Review & update cadence
Tax brackets, contribution rates and inflation series are reviewed at the start of each tax year and whenever an authority announces a change. Health and unit standards change rarely and are reviewed when the governing body issues new guidance. The review date shown on each calculator reflects its most recent check.
Corrections policy
If you spot a figure that looks wrong, please tell us. We verify reported issues against the primary source and correct confirmed errors promptly, updating the page's review date when we do.
Frequently asked questions
How accurate are the calculators?
Every formula is implemented from the primary national authority for that country (for example, HMRC for UK tax or JASSO for Japanese BMI). Results are estimates for educational use and may differ from an official assessment that accounts for your full personal circumstances.

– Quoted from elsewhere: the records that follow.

-- ==== Sys2Proof/Laws/Decode.lean ====
section
/-! SUPPORT. Every field of an encoded word reads back (30_encoding.md R81 to R83), and a word is the fields
it is made of. -/

namespace Sys2Proof

/-! ### The bits of an encoded word -/

theorem encodeR_getLsbD (f : BitVec 6) (rs rt rd : RegIdx) (sh : Shamt) (k : Nat) :
    (encodeR f rs rt rd sh).getLsbD k =
      if k < 6 then f.getLsbD k else if k < 11 then sh.getLsbD (k - 6) else if k < 16 then rd.getLsbD (k - 11)
      else if k < 21 then rt.getLsbD (k - 16) else if k < 26 then rs.getLsbD (k - 21) else false := by
  simp only [encodeR, BitVec.getLsbD_append, BitVec.getLsbD_zero]
  grind

theorem encodeI_getLsbD (op : BitVec 6) (rs rt : BitVec 5) (imm : Imm) (k : Nat) :
    (encodeI op rs rt imm).getLsbD k =
      if k < 16 then imm.getLsbD k else if k < 21 then rt.getLsbD (k - 16)
      else if k < 26 then rs.getLsbD (k - 21) else op.getLsbD (k - 26) := by
  simp only [encodeI, BitVec.getLsbD_append]
  grind

theorem encodeJ_getLsbD (op : BitVec 6) (target : Target) (k : Nat) :
    (encodeJ op target).getLsbD k = if k < 26 then target.getLsbD k else op.getLsbD (k - 26) := by
  simp only [encodeJ, BitVec.getLsbD_append]

/-! ### Fields of an encoded word -/

@[simp] theorem fieldOp_encodeR (f : BitVec 6) (rs rt rd : RegIdx) (sh : Shamt) :
    fieldOp (encodeR f rs rt rd sh) = 0#6 := by
  apply BitVec.eq_of_getLsbD_eq
  intro k hk
  simp only [fieldOp, BitVec.getLsbD_extractLsb', encodeR_getLsbD]
  interval_cases k <;> simp

@[simp] theorem fieldRs_encodeR (f : BitVec 6) (rs rt rd : RegIdx) (sh : Shamt) :
    fieldRs (encodeR f rs rt rd sh) = rs := by
  apply BitVec.eq_of_getLsbD_eq
  intro k hk
  simp only [fieldRs, BitVec.getLsbD_extractLsb', encodeR_getLsbD]
  interval_cases k <;> simp

@[simp] theorem fieldRt_encodeR (f : BitVec 6) (rs rt rd : RegIdx) (sh : Shamt) :
    fieldRt (encodeR f rs rt rd sh) = rt := by
  apply BitVec.eq_of_getLsbD_eq
  intro k hk
  simp only [fieldRt, BitVec.getLsbD_extractLsb', encodeR_getLsbD]
  interval_cases k <;> simp

@[simp] theorem fieldRd_encodeR (f : BitVec 6) (rs rt rd : RegIdx) (sh : Shamt) :
    fieldRd (encodeR f rs rt rd sh) = rd := by
  apply BitVec.eq_of_getLsbD_eq
  intro k hk
  simp only [fieldRd, BitVec.getLsbD_extractLsb', encodeR_getLsbD]
  interval_cases k <;> simp

@[simp] theorem fieldShamt_encodeR (f : BitVec 6) (rs rt rd : RegIdx) (sh : Shamt) :
    fieldShamt (encodeR f rs rt rd sh) = sh := by
  apply BitVec.eq_of_getLsbD_eq
  intro k hk
  simp only [fieldShamt, BitVec.getLsbD_extractLsb', encodeR_getLsbD]
  interval_cases k <;> simp

@[simp] theorem fieldFunct_encodeR (f : BitVec 6) (rs rt rd : RegIdx) (sh : Shamt) :
    fieldFunct (encodeR f rs rt rd sh) = f := by
  apply BitVec.eq_of_getLsbD_eq
  intro k hk
  simp only [fieldFunct, BitVec.getLsbD_extractLsb', encodeR_getLsbD]
  interval_cases k <;> simp

@[simp] theorem fieldOp_encodeI (op : BitVec 6) (rs rt : BitVec 5) (imm : Imm) :
    fieldOp (encodeI op rs rt imm) = op := by
  apply BitVec.eq_of_getLsbD_eq
  intro k hk
  simp only [fieldOp, BitVec.getLsbD_extractLsb', encodeI_getLsbD]
  interval_cases k <;> simp

@[simp] theorem fieldRs_encodeI (op : BitVec 6) (rs rt : BitVec 5) (imm : Imm) :
    fieldRs (encodeI op rs rt imm) = rs := by
  apply BitVec.eq_of_getLsbD_eq
  intro k hk
  simp only [fieldRs, BitVec.getLsbD_extractLsb', encodeI_getLsbD]
  interval_cases k <;> simp

@[simp] theorem fieldRt_encodeI (op : BitVec 6) (rs rt : BitVec 5) (imm : Imm) :
    fieldRt (encodeI op rs rt imm) = rt := by
  apply BitVec.eq_of_getLsbD_eq
  intro k hk
  simp only [fieldRt, BitVec.getLsbD_extractLsb', encodeI_getLsbD]
  interval_cases k <;> simp

@[simp] theorem fieldImm_encodeI (op : BitVec 6) (rs rt : BitVec 5) (imm : Imm) :
    fieldImm (encodeI op rs rt imm) = imm := by
  apply BitVec.eq_of_getLsbD_eq
  intro k hk
  simp only [fieldImm, BitVec.getLsbD_extractLsb', encodeI_getLsbD]
  interval_cases k <;> simp

@[simp] theorem fieldOp_encodeJ (op : BitVec 6) (target : Target) :
    fieldOp (encodeJ op target) = op := by
  apply BitVec.eq_of_getLsbD_eq
  intro k hk
  simp only [fieldOp, BitVec.getLsbD_extractLsb', encodeJ_getLsbD]
  interval_cases k <;> simp

@[simp] theorem fieldTarget_encodeJ (op : BitVec 6) (target : Target) :
    fieldTarget (encodeJ op target) = target := by
  apply BitVec.eq_of_getLsbD_eq
  intro k hk
  simp only [fieldTarget, BitVec.getLsbD_extractLsb', encodeJ_getLsbD]
  interval_cases k <;> simp

/-! ### What the two second-level maps answer -/

/-- An instruction that the function map R87 answers encodes to the R-format word of that function. -/
theorem decodeSpecial_encode (f : BitVec 6) (rs rt rd : RegIdx) (sh : Shamt) (i : Instr)
    (h : decodeSpecial f rs rt rd sh = .ok i) : encode i = encodeR f rs rt rd sh := by
  obtain ⟨⟨f, hf⟩⟩ := f
  interval_cases f <;> first | (cases h; rfl) | cases h

/-- An instruction that the REGIMM map R89 answers encodes to the REGIMM word of that code. -/
theorem decodeRegimm_encode (rt : BitVec 5) (rs : RegIdx) (imm : Imm) (i : Instr)
    (h : decodeRegimm rt rs imm = .ok i) : encode i = encodeI 0x01#6 rs rt imm := by
  obtain ⟨⟨k, hk⟩⟩ := rt
  interval_cases k <;> first | (cases h; rfl) | cases h

/-- The bytes of a word decode as the word. -/
@[simp] theorem decodeBytes_splitBytes (w : Word) : decodeBytes (splitBytes .word w) = decodeWord w := by
  conv_rhs => rw [← assemble_split_word w]
  rfl

/-! ### A word from its fields -/

theorem encodeR_fields (w : Word) (h : fieldOp w = 0#6) :
    encodeR (fieldFunct w) (fieldRs w) (fieldRt w) (fieldRd w) (fieldShamt w) = w := by
  apply BitVec.eq_of_getLsbD_eq
  intro k hk
  have hop : ∀ j, j < 6 → w.getLsbD (26 + j) = false := fun j hj => by
    have := congrArg (fun v => v.getLsbD j) h
    simpa [fieldOp, hj] using this
  have := hop 0; have := hop 1; have := hop 2; have := hop 3; have := hop 4; have := hop 5
  simp only [encodeR_getLsbD, fieldFunct, fieldRs, fieldRt, fieldRd, fieldShamt, BitVec.getLsbD_extractLsb']
  interval_cases k <;> simp_all

theorem encodeI_fields (w : Word) : encodeI (fieldOp w) (fieldRs w) (fieldRt w) (fieldImm w) = w := by
  apply BitVec.eq_of_getLsbD_eq
  intro k hk
  simp only [encodeI_getLsbD, fieldOp, fieldRs, fieldRt, fieldImm, BitVec.getLsbD_extractLsb']
  interval_cases k <;> simp

theorem encodeJ_fields (w : Word) : encodeJ (fieldOp w) (fieldTarget w) = w := by
  apply BitVec.eq_of_getLsbD_eq
  intro k hk
  simp only [encodeJ_getLsbD, fieldOp, fieldTarget, BitVec.getLsbD_extractLsb']
  interval_cases k <;> simp

end Sys2Proof
end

How often is the data updated?
Tax brackets, contribution rates and CPI figures are reviewed at least once per tax year and whenever an authority publishes a change. Each calculator page shows when its sources were last reviewed.
Why do your results sometimes differ from other calculators?
Most calculators silently assume one country. We apply the standard for the country you select — so a BMI of 24 reads as "normal" under WHO but "overweight" under the Japanese (JASSO) standard. The difference is the point.
Do you store or sell my data?
No. All calculations run in your browser. We have no ads, no trackers and no accounts, so your inputs never leave your device.